Map<String, Map<String, YourObject>>
You may use a map of maps, using string 1 as key in the outer map and string 2 as key in each inner map.
I do not think it’s a very nice solution syntax-wise, but it’s simple and I have seen it used in some places. It’s also supposed to be efficient in time and memory, while this shouldn’t be the main reason in 99 % of cases. What I don’t like about it is that we’ve lost the explicit information about the type of the key: it’s only inferred from the code that the effective key is two strings, it’s not clear to read.
Map<YourObject, YourObject>
This is for a special case. I have had this situation more than once, so it’s not more special than that. If your objects contain the two strings used as key and it makes sense to define object equality based on the two, then define equals and hashCode in accordance and use the object as both key and value.

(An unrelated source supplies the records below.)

/-! ## enterReset -/

@[simp] theorem enterReset_phase (s : State) : (enterReset s).phase = .idle := rfl
@[simp] theorem enterReset_reqT (s : State) : (enterReset s).reqT = Config.freeValue 8 (s.draws + 2) := rfl
@[simp] theorem enterReset_reqL (s : State) : (enterReset s).reqL = Config.freeValue 8 (s.draws + 3) := rfl
@[simp] theorem enterReset_lfsr (s : State) : (enterReset s).lfsr = Config.freeValue 9 (s.draws + 4) := rfl
@[simp] theorem enterReset_bitIdx (s : State) : (enterReset s).bitIdx = Config.freeValue 10 (s.draws + 5) := rfl
@[simp] theorem enterReset_byteAcc (s : State) : (enterReset s).byteAcc = Config.freeValue 8 (s.draws + 6) := rfl
@[simp] theorem enterReset_respValid (s : State) : (enterReset s).respValid = false := rfl
@[simp] theorem enterReset_status (s : State) : (enterReset s).status = Config.freeValue 2 s.draws := rfl
@[simp] theorem enterReset_written (s : State) : (enterReset s).written = Config.freeValue 9 (s.draws + 1) := rfl
@[simp] theorem enterReset_txbuf (s : State) : (enterReset s).txbuf = s.txbuf.drawAt (s.draws + 7) (resetWindow s) := rfl
@[simp] theorem enterReset_rst (s : State) : (enterReset s).rst = true := rfl
@[simp] theorem enterReset_reqValid (s : State) : (enterReset s).reqValid = s.reqValid := rfl
@[simp] theorem enterReset_reqType (s : State) : (enterReset s).reqType = s.reqType := rfl
@[simp] theorem enterReset_reqLen (s : State) : (enterReset s).reqLen = s.reqLen := rfl
@[simp] theorem enterReset_params (s : State) : (enterReset s).params = s.params := rfl
@[simp] theorem enterReset_schedule (s : State) : (enterReset s).schedule = s.schedule := rfl
@[simp] theorem enterReset_contended (s : State) : (enterReset s).contended = [] := rfl
@[simp] theorem enterReset_hostByte (s : State) : (enterReset s).hostByte = s.hostByte := rfl
@[simp] theorem enterReset_hostResp (s : State) : (enterReset s).hostResp = s.hostResp := rfl
@[simp] theorem enterReset_forwarded (s : State) : (enterReset s).forwarded = s.forwarded := rfl
@[simp] theorem enterReset_draws (s : State) : (enterReset s).draws = s.draws + 7 + (resetWindow s).length := rfl

end Sys2Proof.Machine
end

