-- ==== Sys2Proof/Config.lean ====
section
/-! DEFINITION. What a build of the block fixes (00_scope.md R7 to R10) and the free values of the environment (R43).
Fixed parameters have the spec's value. Open parameters are constants with no body, in their legal ranges (R294). -/

namespace Sys2Proof

/-! ## Fixed and derived parameters (R7, R8) -/

/-- The start marker of a frame (R7). -/
def stx : Byte := 0x02#8
/-- The least legal frame length (R7). -/
def lenMin : Nat := 5
/-- The greatest legal frame length (R7). -/
def lenMax : Nat := 256
/-- The number of motors (R7). -/
def maxMotors : Nat := 10
/-- The bytes of one MotorSetting record (R7). -/
def recSize : Nat := 16
/-- The largest Data field, and the capacity of `dec_buf` and `txb` (R8). -/
def payloadMax : Nat := 251

/-! ## Open parameters (R9, R10) -/

/-- A response frame the controller may send: its code, and its Data before they are cut to a legal length. -/
structure Response where
  code : Byte
  payload : List Byte
deriving DecidableEq, Repr, Inhabited

/-- The Data of a response frame, 0 to 251 bytes (R83). -/
def Response.data (r : Response) : List Byte := r.payload.take payloadMax

/-- The response codes other than ERROR (R92). -/
inductive PlainCode where
  | version
  | status
  | stop
  | move
deriving DecidableEq, Repr, Inhabited

/-- The byte of a response code (R92). -/
def PlainCode.byte : PlainCode → Byte
  | .version => codeRspVersion
  | .status => codeRspStatus
  | .stop => codeRspStop
  | .move => codeRspMove

/-- The error values that an ERROR response may carry for another reason than an emergency stop; the other named ones are never sent (R93, R95). -/
inductive ErrorValue where
  | invalidCommand
  | invalidPacketLength
  | invalidMotorCount
  | motorParamError
deriving DecidableEq, Repr, Inhabited

/-- The byte of an error value (R93). -/
def ErrorValue.byte : ErrorValue → Byte
  | .invalidCommand => errInvalidCommand
  | .invalidPacketLength => errInvalidPacketLength
  | .invalidMotorCount => errInvalidMotorCount
  | .motorParamError => errMotorParam

/-- The frame of a build's busy answer: an ERROR response has one error value as its Data (R240), any other response has the build's Data (R10; log 24). -/
inductive BusyFrame where
  | error (v : ErrorValue)
  | plain (code : PlainCode) (payload : List Byte)
deriving DecidableEq, Repr, Inhabited

/-- The response of a busy answer's frame (R92, R93, R240). -/
def BusyFrame.response : BusyFrame → Response
  | .error v => { code := codeRspError, payload := [v.byte] }
  | .plain c payload => { code := c.byte, payload := payload }

/-- The frame of a build's emergency-stop report. Which response it is is open, but it carries the `EMERGENCY_STOP` error byte: as the one Data byte
of an ERROR response (R93, R240), or at some place of another response's Data (R10, R242; log 5). -/
inductive ReportFrame where
  | error
  | plain (code : PlainCode) (lead : List Byte) (trail : List Byte)
deriving DecidableEq, Repr, Inhabited

/-- The response of a report's frame; at most 250 bytes come before the error byte, so that it lies within a legal frame (R83, R93, R240). -/
def ReportFrame.response : ReportFrame → Response
  | .error => { code := codeRspError, payload := [errEmergencyStop] }
  | .plain c lead trail => { code := c.byte, payload := lead.take (payloadMax - 1) ++ [errEmergencyStop] ++ trail }

/-- A build's `BUSY_POLICY`: the answer to a move command that arrives while the engine runs (R10, R241). The spec does not say where among the
handler's other work the answer is sent, so both points are the build's (log 24). -/
structure BusyAnswer where
  /-- The response frame. -/
  frame : BusyFrame
  /-- Whether the answer comes before the checks of R236, or only to a move command that passes them. -/
  beforeChecks : Bool
  /-- Whether the answer is sent before the frame's DEC_CLEAR, or after it. -/
  beforeClear : Bool
deriving DecidableEq, Repr, Inhabited

/-- The response of a busy answer (R241). -/
def BusyAnswer.response (a : BusyAnswer) : Response := a.frame.response

/-- When a build sends its `ESTOP_REPORT`. The spec leaves it open: "the STOP command, or a hardware input not described" (R10, R242, 91 N9; log 5). -/
inductive ReportTrigger where
  /-- In the STOP command, after SEQ_STOP and before the response. -/
  | beforeStopAnswer
  /-- In the STOP command, after the response and before DEC_CLEAR. -/
  | afterStopAnswer
  /-- At an event outside the STOP command, an arrival of its own. -/
  | stopEvent
deriving DecidableEq, Repr, Inhabited

/-- A build's `ESTOP_REPORT`: the response frame that carries the `EMERGENCY_STOP` error byte, and its trigger (R10, R242). -/
structure StopReport where
  /-- The response frame. -/
  frame : ReportFrame
  /-- When it is sent. -/
  trigger : ReportTrigger
deriving DecidableEq, Repr, Inhabited

/-- The response of a report (R242). -/
def StopReport.response (r : StopReport) : Response := r.frame.response

/-- `E_BADMULT_CODE`: which of its two values a build sends for a Data length that is no multiple of 16 (R10, R238). -/
inductive BadMultCode where
  | invalidPacketLength
  | invalidMotorCount
deriving DecidableEq, Repr, Inhabited

/-- The error byte of the chosen code (R93, R238). -/
def BadMultCode.byte : BadMultCode → Byte
  | .invalidPacketLength => errInvalidPacketLength
  | .invalidMotorCount => errInvalidMotorCount

/-- The open parameters, each in the range R9 and R10 give it. A range that starts at 1 is held as its value less one. -/
structure Params where
  /-- `DEBOUNCE_TICKS` less one, 0 to 65534. -/
  debounceLessOne : Fin 65535
  /-- `SAFETY_TIMEOUT_TICKS`, 0 to 4294967294. -/
  safetyTimeout : Fin 4294967295
  /-- `RX_DRAIN_MAX` less one, 0 to 254. -/
  rxDrainLessOne : Fin 255
  /-- `MB_CFG_CMD`. -/
  mbCfgCmd : Byte
  /-- `KEY_ACTIVE_HIGH`. -/
  keyActiveHigh : Bool
  /-- `STATUS_BUSY_HIGH`. -/
  statusBusyHigh : Bool
  /-- `TICK_HZ` less one; no rule reads it. -/
  tickHzLessOne : Nat
  /-- `E_BADMULT_CODE`. -/
  badMult : BadMultCode
  /-- `BUSY_POLICY`; none is the spec's contract, a restart (R241). -/
  busyPolicy : Option BusyAnswer
  /-- `ESTOP_REPORT`; none is the spec's contract (R242). -/
  estopReport : Option StopReport
deriving DecidableEq, Repr, Inhabited

/-- The report of the build, if the given trigger is the one that sends it (R10, R242). -/
def Params.reportAt (p : Params) (t : ReportTrigger) : Option Response :=
  match p.estopReport with
  | none => none
  | some r => if r.trigger = t then some r.response else none

/-- `DEBOUNCE_TICKS`, 1 to 65535. -/
def Params.debounceTicks (p : Params) : Nat := p.debounceLessOne.val + 1
/-- `SAFETY_TIMEOUT_TICKS`, 0 to 4294967294. -/
def Params.safetyTimeoutTicks (p : Params) : Nat := p.safetyTimeout.val
/-- `RX_DRAIN_MAX`, 1 to 255. -/
def Params.rxDrainMax (p : Params) : Nat := p.rxDrainLessOne.val + 1
/-- `TICK_HZ`, above 0. -/
def Params.tickHz (p : Params) : Nat := p.tickHzLessOne + 1

/-- The build's `DEBOUNCE_TICKS` less one: no value is known (R9; log 4). -/
opaque Config.debounceLessOne : Fin 65535
/-- The build's `SAFETY_TIMEOUT_TICKS`: no value is known (R9; log 4). -/
opaque Config.safetyTimeout : Fin 4294967295
/-- The build's `RX_DRAIN_MAX` less one: no value is known (R9; log 4). -/
opaque Config.rxDrainLessOne : Fin 255
/-- The build's `MB_CFG_CMD`: no value is known (R9; log 4). -/
opaque Config.mbCfgCmd : Byte
/-- The build's `KEY_ACTIVE_HIGH`: no value is known (R9; log 4). -/
opaque Config.keyActiveHigh : Bool
/-- The build's `STATUS_BUSY_HIGH`: no value is known (R9; log 4). -/
opaque Config.statusBusyHigh : Bool
/-- The build's `TICK_HZ` less one: no value is known (R9; log 4). -/
opaque Config.tickHzLessOne : Nat
/-- The build's `E_BADMULT_CODE`: no value is known (R10; log 4). -/
opaque Config.badMult : BadMultCode
/-- `FW_VERSION_PAYLOAD` before it is cut to a legal length: no value is known (R10; log 4). -/
opaque Config.fwVersionRaw : List Byte
/-- `STATUS_PAYLOAD_LAYOUT` before it is cut to a legal length, a function of `active`, `completed` and the electrical status levels:
no value is known (R10; log 4). -/
opaque Config.statusLayoutRaw : Mask → Mask → Lines → List Byte

/-- The build's `BUSY_POLICY`: whether it has one, and which, is not known (R10, R241; log 4). -/
opaque Config.busyPolicy : Option BusyAnswer
/-- The build's `ESTOP_REPORT`: whether it has one, and which, is not known (R10, R242; log 4). -/
opaque Config.estopReport : Option StopReport

/-- The build's parameters. -/
def Config.params : Params where
  debounceLessOne := Config.debounceLessOne
  safetyTimeout := Config.safetyTimeout
  rxDrainLessOne := Config.rxDrainLessOne
  mbCfgCmd := Config.mbCfgCmd
  keyActiveHigh := Config.keyActiveHigh
  statusBusyHigh := Config.statusBusyHigh
  tickHzLessOne := Config.tickHzLessOne
  badMult := Config.badMult
  busyPolicy := Config.busyPolicy
  estopReport := Config.estopReport

/-- `FW_VERSION_PAYLOAD`, 0 to 251 bytes (R231). -/
def Config.fwVersionPayload : List Byte := Config.fwVersionRaw.take payloadMax

/-- `STATUS_PAYLOAD_LAYOUT`, 0 to 251 bytes (R232). -/
def Config.statusPayload (active completed : Mask) (levels : Lines) : List Byte :=
  (Config.statusLayoutRaw active completed levels).take payloadMax

/-! ## Free values of the environment (R43, R274; 93_implementation_defined.md I5, I6, I8) -/

/-- The logical status-line levels at draw `n`: index `m - 1` is 1 when motor `m` reads busy. Nothing constrains it (log 6). -/
opaque Config.busyLevels : Nat → Lines

/-- The bytes that are on the motor-bus receive stream at draw `n`, oldest first. Nothing constrains it (log 7). -/
opaque Config.mbRxBytes : Nat → List Byte

/-- What the `dec_plen` output shows while no frame is ready, from the draw counter, `dec_len`, `dec_cnt` and `dec_xor`. Nothing constrains
it (R40; log 9). -/
opaque Config.decPlenUnspecified : Nat → BitVec 16 → Byte → Byte → Byte

end Sys2Proof
end

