-- ==== Sys2Proof/Certificates/Slice0/Obligations.lean ====
section
/-! DEFINITION. The statements for the provers. Each docstring names the rules of spec/ it formalises. -/

open Sys2Proof Sys2Proof.Machine

/-! ## Decoding and encoding -/

/-- R97, R100: the decoder gives back every well-formed instruction from its code. -/
def Obligations.DecodeEncodeAgree : Prop :=
  ∀ i : Instr, i.wellFormed = true → decode (encode i) = .ok i

/-- R98, R100: a code that decodes has one instruction, and that instruction's code is the code itself. -/
def Obligations.EncodeDecodeAgree : Prop :=
  ∀ (c : Code) (i : Instr), decode c = .ok i → i.wellFormed = true ∧ encode i = c

/-- R91, R92, R102: words of the spec and what they decode to. -/
def Obligations.SpecWordsDecode : Prop :=
  decode (.opw 0x0000#16) = .ok .nop ∧ decode (.opw 0x1002#16) = .ok (.rxByte 0x02#8) ∧
  decode (.opw 0x2000#16) = .ok .decClear ∧ decode (.opw 0x3083#16) = .ok (.encFrame 0x83#8) ∧
  decode (.opw 0x4000#16) = .ok (.txbPush 0x00#8) ∧ decode (.opw 0x5000#16) = .ok .txbClear ∧
  decode (.opw 0x6200#16) = .ok (.seqStart 2#4) ∧ decode (.opw 0x7000#16) = .ok .seqTick ∧
  decode (.opw 0x8000#16) = .ok .seqStop ∧ decode (.opw 0x9000#16) = .ok (.reserved9 0x9000#16) ∧
  decode (.cmd 0x10#8) = .ok .cmdSyncMove ∧ decode (.rsp 0xFF#8 0x05#8) = .ok (.rspError 0x05#8)

/-- R100: every operation word decodes to one operation or to one refusal. The reserved opcodes come first, then the `aux` field, then the `byte`
field; a refused word is consumed and changes nothing but the mark, and every other word runs its operation. -/
def Obligations.OperationWordsDecode : Prop :=
  ∀ (w : OpWord) (s : State) (rest : List Arrival) (opc : Nat) (aux : BitVec 4) (b : Byte),
    s.refused = none → s.port = .word w :: rest → opc = (w.extractLsb' 12 4).toNat → aux = w.extractLsb' 8 4 → b = w.extractLsb' 0 8 →
    step s =
      if 9 ≤ opc then .next { s with port := rest, refused := some .refReservedOp }
      else if aux ≠ 0#4 ∧ opc ≠ 6 then .next { s with port := rest, refused := some .refNonzeroField }
      else if b ≠ 0#8 ∧ opc ≠ 1 ∧ opc ≠ 3 ∧ opc ≠ 4 then .next { s with port := rest, refused := some .refNonzeroField }
      else exec (
        if opc = 0 then .nop else if opc = 1 then .rxByte b else if opc = 2 then .decClear else if opc = 3 then .encFrame b
        else if opc = 4 then .txbPush b else if opc = 5 then .txbClear else if opc = 6 then .seqStart aux
        else if opc = 7 then .seqTick else .seqStop) { s with port := rest }

/-- R14, R99: the three RESERVED rows change nothing but the refusal mark. -/
def Obligations.ReservedRowsOnlyMark : Prop :=
  ∀ (w : OpWord) (s : State),
    exec (.reserved9 w) s = .next { s with refused := some .refReservedOp } ∧
    exec (.reservedAB w) s = .next { s with refused := some .refReservedOp } ∧
    exec (.reservedCF w) s = .next { s with refused := some .refReservedOp }

/-! ## The step -/

/-- R5, R230: a step runs the decoded instruction: the word on the command port, the controller's next operation or response, or the handler
that a ready frame's Cmd selects while the controller is free. The item taken is gone from the state the instruction runs on. -/
def Obligations.StepRunsDecodedInstruction : Prop :=
  ∀ (s : State) (i : Instr) (rest : List Arrival), s.refused = none →
    (∀ w, s.port = .word w :: rest → decode (.opw w) = .ok i → step s = exec i { s with port := rest }) ∧
    (∀ w q, s.port = .controller :: rest → s.ctl = .op w :: q → decode (.opw w) = .ok i →
      step s = exec i { s with port := rest, ctl := q }) ∧
    (∀ c e q, s.port = .controller :: rest → s.ctl = .rsp c e :: q → decode (.rsp c e) = .ok i →
      step s = exec i { s with port := rest, ctl := q }) ∧
    (s.port = .controller :: rest → s.ctl = [] → s.dec.state = .ready → decode (.cmd s.dec.cmd) = .ok i →
      step s = exec i { s with port := rest })

/-- R12, R14, R230, R234, R290, R50, R292: the steps that run no instruction. With nothing arriving the block waits; a free controller with no ready
frame does nothing; a waiting controller goes on exactly when `all_complete` is 1; an emergency-stop event queues the build's report, if that is its
trigger (log 5); a run that carries the refusal mark stops (log 1), except at the reset input. The reset input leaves open what R50 leaves
unspecified (`txb`, `settings`: logs 11 and 12); that it frees the controller, keeps what arrives later and keeps the draws fresh is the model's
choice (log 21). -/
def Obligations.StepsWithoutInstruction : Prop :=
  ∀ (s : State) (rest : List Arrival),
    (s.refused = none → s.port = [] → step s = .next s) ∧
    (s.refused = none → s.port = .controller :: rest → s.ctl = [] → s.dec.state ≠ .ready → step s = .next { s with port := rest }) ∧
    (∀ q, s.refused = none → s.port = .controller :: rest → s.ctl = .waitComplete :: q →
      step s = .next (if s.seq.active ≠ 0#16 ∧ s.seq.active &&& s.seq.completed = s.seq.active
        then { s with port := rest, ctl := q } else { s with port := rest })) ∧
    (s.refused = none → s.port = .stopEvent :: rest →
      step s = .next { s with port := rest, ctl := s.ctl ++ optionProgram (Config.params.reportAt .stopEvent) }) ∧
    (∀ r, s.refused = some r → (∀ tl, s.port ≠ .resetInput :: tl) → step s = .refused (.runRefused r)) ∧
    (s.port = .resetInput :: rest → ∃ t, step s = .next t ∧
      t = { State.reset with port := rest, draws := s.draws, enc := { State.reset.enc with txb := t.enc.txb },
                             seq := { State.reset.seq with settings := t.seq.settings } })

/-- R290: the reset input sets every field of the block to its reset value, whatever the state, the refusal mark and the history among them. (The
bytes of `txb` and the latched `settings`, to which the spec gives no reset value, are left open here.) -/
def Obligations.ResetInputResets : Prop :=
  ∀ (s : State) (rest : List Arrival), s.port = .resetInput :: rest →
    ∃ t, step s = .next t ∧
      t.dec = { state := .waitStx, len := 0#16, xor := 0#8, cmd := 0#8, cnt := 0#8, buf := [], frameDone := false } ∧ t.enc.txbLen = 0#8 ∧
      t.seq = { state := .idle, running := false, active := 0#16, completed := 0#16, pending := 0#16, motorCount := 0#4, sendIdx := 0#4,
                tickCounter := 0#32, deb := Vector.replicate 10 0#16, settings := t.seq.settings, key := Vector.replicate 10 false } ∧
      t.decReady = false ∧ t.refused = none ∧ t.hist = []

/-- R50: what reset leaves, for each row of the table that gives a value; no byte of `dec_buf` is readable. -/
def Obligations.ResetValues : Prop :=
  State.reset.dec.state = .waitStx ∧ State.reset.dec.len = 0#16 ∧ State.reset.dec.xor = 0#8 ∧ State.reset.dec.cmd = 0#8 ∧
  State.reset.dec.cnt = 0#8 ∧ (∀ i, Mem.read State.reset.dec.buf i = none) ∧ State.reset.dec.frameDone = false ∧
  State.reset.decReady = false ∧ State.reset.enc.txbLen = 0#8 ∧ State.reset.seq.state = .idle ∧ State.reset.seq.running = false ∧
  State.reset.seq.active = 0#16 ∧ State.reset.seq.completed = 0#16 ∧ State.reset.seq.pending = 0#16 ∧
  State.reset.seq.motorCount = 0#4 ∧ State.reset.seq.sendIdx = 0#4 ∧ State.reset.seq.tickCounter = 0#32 ∧
  (∀ i : Fin 10, State.reset.seq.deb[i] = 0#16) ∧ (∀ i : Fin 10, State.reset.seq.key[i] = false) ∧
  State.reset.refused = none ∧ State.reset.hist = []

One would have wished to use a Set rather than a Map in this case, but a Java HashSet doesn’t provide any method to retrieve an object form a set based on an equal object. So we do need the map.
One liability is that you need to create a new object in order to do lookup. This goes for the solutions in many of the other answers too.
Link
Jerónimo López: Composite key in HashMaps on the efficiency of the map of maps.